Short Creek, 1953

Art Remillard

For some historical perspective on the Texas polygamy case, take a look at Newsweek's recent article on the raid of an FDLS community in 1953.
It was July 26, 1953. In the pre-dawn hours, 120 heavily armed
Arizona lawmen prepared to descend upon the small polygamous community of Short Creek, home to the roughly 500 men, women and children of the Fundamentalist Church of Jesus Christ of Latter Day Saints. The governor, J. Howard Pyle, had ordered a two-year investigation into polygamy and the marriage of teen girls to older men, and the cops arrived ready to take almost the entire town into custody. But the plans hit a snag. FLDS lookouts spoiled the raid by setting off a dynamite charge when they spotted state troopers and National Guardsmen approaching. Fearing a shootout, the lawmen cranked their sirens and sped into town, guns drawn. "You are all under arrest!" shouted the sheriff over a loudspeaker. "Stay where you are." But no one was going anywhere: officers found the residents of Short Creek gathered in the schoolyard, unarmed and singing hymns...

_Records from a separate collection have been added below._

/-- R65, R66, R97, U5: a codec descriptor word with a nonzero unused field is refused (R65's first form), and so are an
ill-formed codec descriptor, a field descriptor ill-formed for its place, and a field descriptor when `FIDX` selects no
field. That the model answers these with refusals is logs 9 and 17; that a descriptor is stepped on its own is log 4. -/
def Obligations.IllFormedDescriptorsAreRefused : Prop :=
  (∀ s d e, s.fetch = .codec d → decodeCdesc d = .error e → step s = .refused .illFormedDescriptor) ∧
  ∀ i s, isActive s → isDescriptor i = true →
    (((∀ codec t0 t1 dflt, i = .field codec t0 t1 dflt → s.fidx.toNat < 6) ∧ i.wf tables s.fidx.toNat = false) →
      exec i s = .refused .illFormedDescriptor) ∧
    ((∃ codec t0 t1 dflt, i = .field codec t0 t1 dflt) → 6 ≤ s.fidx.toNat → exec i s = .refused .noFieldSelected)

/-! ## The record -/

/-- R97, R98: a field whose condition is false binds its default and leaves the reader alone; a present one binds its
codec's value, starting where the previous field ended; a failing one binds nothing. -/
def Obligations.FieldStepBindsOneSlot : Prop :=
  ∀ (codec : BitVec 6) t0 t1 dflt s c, isActive s → WindowOk s → s.fidx.toNat < 6 →
    (Instr.field codec t0 t1 dflt).wf tables s.fidx.toNat = true → termBound t0 s = true → termBound t1 s = true →
    c = s.wireCodec 0 codec.toNat → s.bitsRead.toNat + c.2 < 2 ^ 64 →
    ((termHolds t0 s && termHolds t1 s) = false → exec (.field codec t0 t1 dflt) s =
      .next { s with slots := s.slots.setIfInBounds s.fidx.toNat (.bound dflt), fidx := s.fidx + 1 }) ∧
    ((termHolds t0 s && termHolds t1 s) = true → s.offers c.2 → exec (.field codec t0 t1 dflt) s =
      .next { s.consumed c.2 with
        slots := s.slots.setIfInBounds s.fidx.toNat (.bound (BitVec.ofNat 32 c.1)), fidx := s.fidx + 1 }) ∧
    ((termHolds t0 s && termHolds t1 s) = true → ¬ s.offers c.2 →
      exec (.field codec t0 t1 dflt) s = s.codecEnds codec.toNat)

/-- R24, R96: a well-formed field descriptor stepped on its own (log 4) whose condition reads an unbound slot is a fault of
the model, not a value (log 15). Only states outside `RegInv` meet the hypotheses: a slot that a well-formed term names
lies below `FIDX`, and `RegInv.slots` binds it. -/
def Obligations.AConditionOnAnUnboundSlotStopsTheModel : Prop :=
  ∀ (codec : BitVec 6) t0 t1 dflt s, isActive s → s.fidx.toNat < 6 →
    (Instr.field codec t0 t1 dflt).wf tables s.fidx.toNat = true → (termBound t0 s && termBound t1 s) = false →
    exec (.field codec t0 t1 dflt) s = .fault .unboundSlotRead

/-- R45, R99, R100, R106 to R111: RUN decodes the record that the stream map finds at the current position, binds its
six fields, assembles the two dimensions, and answers them. -/
def Obligations.RunDecodesTheRecordOfTheStreamMap : Prop :=
  ∀ s h, isActive s → WindowOk s → h = s.wireHeader 0 → s.offers h.stop → s.bitsRead.toNat + h.stop < 2 ^ 64 →
    exec .run s = .next (s.recordDone h)

/-- R115, R45: RDHDR on a stream that starts with the signature decodes the record after it, releases the source, and
answers the two dimensions. -/
def Obligations.RdHdrDecodesTheHeaderOfTheStreamMap : Prop :=
  ∀ s h, isActive s → WindowOk s → s.offers 16 → s.bits 0 16 = 0x0AFF → h = s.wireHeader 16 → s.offers h.stop →
    s.bitsRead.toNat + h.stop < 2 ^ 64 →
    exec .rdHdr s = .next { s.recordDone h with acc := 0, nbits := 0, own := false }

/-- R114, R120: any other 16 bits are a BAD_SIGNATURE: they are consumed, nothing beyond them, the source is released
before the fault latches, and no slot, `FIDX` or header register is touched. A shorter stream is no BAD_SIGNATURE. -/
def Obligations.RdHdrRejectsAnyOtherSignature : Prop :=
  ∀ s, isActive s → WindowOk s → s.bitsRead.toNat + 16 < 2 ^ 64 →
    (s.offers 16 → s.bits 0 16 ≠ 0x0AFF →
      exec .rdHdr s = .next
        { s.consumed 16 with
          acc := 0, nbits := 0, own := false, fault := 1, errinfo := 0, resp := some (.err 1 0) }) ∧
    (¬ s.offers 16 → exec .rdHdr s = s.streamEnds 16)

/-- R91, R102, R125: a record that the stream is too short for stops at the first field whose last bit the stream does not
have. `FIDX` names that field; the slots below it hold the values that the stream map gives their fields, the others are
unbound; `BITS_READ` counts exactly the fields before it, and the selector of a PSEL that fails in its payload; every byte
the source delivered stands in the window; the header is invalid, the source is not given up; and the fault is what the
source answers the failing pull, or there is no next state where it answers nothing. -/
def Obligations.AShortRecordLeavesNoHeader : Prop :=
  ∀ s i p f, isActive s → WindowOk s → s.bitsRead.toNat + (s.wireHeader p).stop < 2 ^ 64 →
    ¬ s.offers (s.wireHeader p).stop → f = s.failingField p →
    ((i = .run ∧ p = 0) ∨ (i = .rdHdr ∧ p = 16 ∧ s.offers 16 ∧ s.bits 0 16 = 0x0AFF)) →
    f < 6 ∧ exec i s = (s.recordFails p f).streamEnds (s.fieldStart p (f + 1) - s.failingPosition p f)

/-- R111, R112: what a completed RUN holds as its record is assembled from the slots it bound: the height from the
regime's field, the width by floor division with the ratio's row (then at least the height) or from its own field. -/
def Obligations.TheRecordIsAssembledFromTheSlots : Prop :=
  ∀ s t, isActive s → exec .run s = .next t → t.fault = 0 →
    ∃ small hSmall hLarge ratio wSmall wLarge w h : Word32,
      t.slots = #v[.bound small, .bound hSmall, .bound hLarge, .bound ratio, .bound wSmall, .bound wLarge,
        .unbound, .unbound] ∧
      t.hdr = .valid w h ∧ t.resp = some (.ok (BitVec.ofNat 64 (h.toNat * 2 ^ 32 + w.toNat))) ∧
      (small = 1 → h.toNat = 8 * (hSmall.toNat + 1)) ∧ (small ≠ 1 → h = hLarge) ∧
      (ratio ≠ 0 → w.toNat = ratioWidth ratio.toNat h.toNat ∧ h.toNat ≤ w.toNat) ∧
      (ratio = 0 → small = 1 → w.toNat = 8 * (wSmall.toNat + 1)) ∧ (ratio = 0 → small ≠ 1 → w = wLarge)

/-- R107: the bits a completed RUN takes, by regime and ratio; RDHDR takes 25 to 84 and, with nothing buffered, pulls 4
to 11 bytes. -/
def Obligations.ARecordTakesTheBitsOfItsCase : Prop :=
  (∀ s t d, isActive s → WindowOk s → exec .run s = .next t → t.fault = 0 →
    d = t.bitsRead.toNat - s.bitsRead.toNat →
    (t.slots[0] = .bound 1 → t.slots[3] ≠ .bound 0 → d = 9) ∧
    (t.slots[0] = .bound 1 → t.slots[3] = .bound 0 → d = 14) ∧
    (t.slots[0] = .bound 0 → t.slots[3] ≠ .bound 0 → d ∈ [15, 19, 24, 36]) ∧
    (t.slots[0] = .bound 0 → t.slots[3] = .bound 0 → ∃ x ∈ [15, 19, 24, 36], ∃ y ∈ [11, 15, 20, 32], d = x + y)) ∧
  (∀ s t, isActive s → WindowOk s → exec .rdHdr s = .next t → t.fault = 0 →
    s.bitsRead.toNat + 25 ≤ t.bitsRead.toNat ∧ t.bitsRead.toNat ≤ s.bitsRead.toNat + 84 ∧
    (s.nbits = 0 → s.pulled + 4 ≤ t.pulled ∧ t.pulled ≤ s.pulled + 11))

Despite the harsh claims, the prosecutions fizzled. Six months after the raid, the men were home on probation. A photo spread in Life magazine showed the "Lonely Men of Short Creek" living forlornly without their missing wives and children, and the case seemed less about polygamy than the rights of parents to keep their kids...

But public sentiment has changed. It's been fueled by the recent prosecutions for sexual abuses—and by last year's conviction of the FLDS prophet Warren Jeffs, now in prison for charges related to performing a marriage of a 15-year-old girl to her older cousin. Texas officials focused on child welfare—unlike at Short Creek, the men have been left in place pending criminal investigation...
Still, could Eldorado also turn into a prosecutorial dry hole? "This isn't going to be like Short Creek," says state Rep. Harvey Hilderbran, a Republican who worked with the local sheriff and other officials in 2005 to revamp state marriage laws in response to the Eldorado community. Thirty-one of the 53 girls between 14 and 17 years old are either pregnant or mothers already, Texas officials say. But attorneys for the Texas families say many of the young moms are 18, and they complain that the FLDS parents are only practicing their faith. There has been media criticism, and civil libertarians are worried. Lisa Graybill, legal director of the ACLU's Texas office, says opposition is building: "We're concerned that the proceeding didn't meet the requirement in Texas law of imminent harm to a child. We have been inundated with concerns from the public." The lessons of Short Creek may not yet be fully absorbed.